Analysis of orbital fibroblast subtypes and adipogenic gene expression in the control and TED groups. (A) Violin plots showing genes enriched in specific clusters across orbital fibroblast subtypes in all samples. (B) UMAP plot showing the distribution of orbital fibroblast subclusters in control (left) and TED (right) samples. (C) Bar graphs comparing the distribution of orbital fibroblast subclusters between the control and TED groups. (D) Heatmap displaying the expression of adipogenic and IGF-related genes across groups.

Despite the variability in molecular markers across fibroblast subclusters, a commonality in the expression of adipocyte-enriched genes (18) was observed between TED and control groups (Supplemental Figure 6). TED orbital fibroblasts, irrespective of the cluster, demonstrated higher levels of adipocyte-enriched genes compared with controls (Supplemental Figure 6). Additionally, an examination of genes known to regulate adipogenesis, such as CEBPB and CEBPD (23), FABP4 (24), FABP5 (25), PLIN2 (26), APOC1 (27), APOE (28), and RASD1 (29), revealed a comprehensive upregulation in adipogenic genes, notably CEBPB and CEBPD in all TED-associated orbital fibroblast subclusters (Figure 3D and Supplemental Table 6). This suggests an inherent adipogenic predisposition within TED fibroblasts. However, other markers like APOE, RASD1, and FABP4 were selectively upregulated in specific TED fibroblast subclusters (Figure 3D and Supplemental Table 6). Interestingly, the presence of fibroblast subclusters with a higher representation in TED samples did not directly correlate with increased adipogenic gene expression, and no differences were found in the expression of FABP5, PLIN2, and APOC1 between the groups.
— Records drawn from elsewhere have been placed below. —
/-- One row of the priority list of 30_encoding.md R102: the bits that are fixed, their values, the
format. -/
structure PatternRow where
  mask : BitVec 10
  value : BitVec 10
  format : Format
  deriving DecidableEq, Repr

/-- The priority-ordered pattern list of 30_encoding.md R102. -/
def formatPatterns : List PatternRow :=
  [⟨0b1111111111#10, 0b0000000100#10, .jsr⟩,
   ⟨0b1111111100#10, 0b0000000000#10, .impl1opA⟩,
   ⟨0b1111111000#10, 0b0000000000#10, .impl1opB⟩,
   ⟨0b1111111100#10, 0b0000110000#10, .gswd⟩,
   ⟨0b1111111100#10, 0b0000110100#10, .nopSin⟩,
   ⟨0b1111000000#10, 0b0000000000#10, .reg1op⟩,
   ⟨0b1111000000#10, 0b0001000000#10, .rot1op⟩,
   ⟨0b1000000000#10, 0b0000000000#10, .reg2op⟩,
   ⟨0b1111000000#10, 0b1000000000#10, .condBr⟩,
   ⟨0b1000111000#10, 0b1000000000#10, .dir2op⟩,
   ⟨0b1000111000#10, 0b1000111000#10, .imm2op⟩,
   ⟨0b1000000000#10, 0b1000000000#10, .ind2op⟩]

/-- The format of the first pattern that an opcode matches (30_encoding.md R102). -/
def firstMatch (rows : List PatternRow) (w : BitVec 10) : Option Format :=
  (rows.find? fun r => w &&& r.mask == r.value).map PatternRow.format

/-- The length of a format without the SDBD lookback (30_encoding.md R101). -/
def formatLength : Format → Nat
  | .jsr => 3
  | .condBr | .dir2op | .imm2op => 2
  | .impl1opA | .impl1opB | .reg1op | .gswd | .nopSin | .rot1op | .reg2op | .ind2op => 1

/-- The length in words: one more for an immediate form after SDBD (30_encoding.md R111, 41_decode.md R164). -/
def lengthWith (sdbd : Bool) (f : Format) : Nat :=
  formatLength f + (if f = .imm2op ∧ sdbd then 1 else 0)

/-- The length of the instruction that starts with w1. -/
def instrLength (sdbd : Bool) (w1 : Word) : Nat := lengthWith sdbd (classify (opcodeOf w1))

/-! ### Operand fields of the later words -/

/-- The jump target (w2[7:2] << 10) | w3[9:0] (30_encoding.md R104). -/
def jumpTarget (w2 w3 : Word) : Word := w2.extractLsb' 2 6 ++ w3.extractLsb' 0 10

/-- The immediate after SDBD, w2[7:0] | (w3[7:0] << 8), low byte first (30_encoding.md R110). -/
def sdbdImmediate (w2 w3 : Word) : Word := w3.extractLsb' 0 8 ++ w2.extractLsb' 0 8

/-- w1[5] as a direction (30_encoding.md R108). -/
def directionOf (w1 : Word) : Direction := if w1.extractLsb' 5 1 = 1#1 then .backward else .forward

/-- The direction bit (30_encoding.md R108). -/
def Direction.bit : Direction → BitVec 1
  | .forward => 0#1
  | .backward => 1#1

/-! ### One function per format -/

/-- 30_encoding.md R103: w[2:0] selects the instruction. -/
def decodeImplied (w1 : Word) : Option Instr :=
  match (w1.extractLsb' 0 3).toNat with
  | 0 => some .hlt
  | 1 => some .sdbd
  | 2 => some .eis
  | 3 => some .dis
  | 5 => some .tci
  | 6 => some .clrc
  | 7 => some .setc
  | _ => none

/-- 30_encoding.md R105: w[5:3] is the operation, w[2:0] the register. -/
def decodeReg1 (w1 : Word) : Option Instr :=
  let n := w1.extractLsb' 0 3
  match (w1.extractLsb' 3 3).toNat with
  | 1 => some (.incr n)
  | 2 => some (.decr n)
  | 3 => some (.comr n)
  | 4 => some (.negr n)
  | 5 => some (.adcr n)
  | 7 => some (.rswd n)
  | _ => none

/-- 30_encoding.md R105: w[1] is 0 for NOP and 1 for SIN, w[0] is recorded. -/
def decodeNopSin (w1 : Word) : Instr :=
  if w1.extractLsb' 1 1 = 0#1 then .nop (w1.extractLsb' 0 1) else .sin (w1.extractLsb' 0 1)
Our study also identified disparities in the expression of genes related to the IGF signaling pathway across the fibroblast subclusters. Notably, TED orbital fibroblasts exhibited a significant reduction in IGFBP6 expression alongside an increase in IGFBP5 relative to controls (Figure 3D and Supplemental Table 6). This differential expression indicates a distinctive modulation of the IGF signaling pathway in TED fibroblasts, suggesting a unique pathophysiological mechanism at play.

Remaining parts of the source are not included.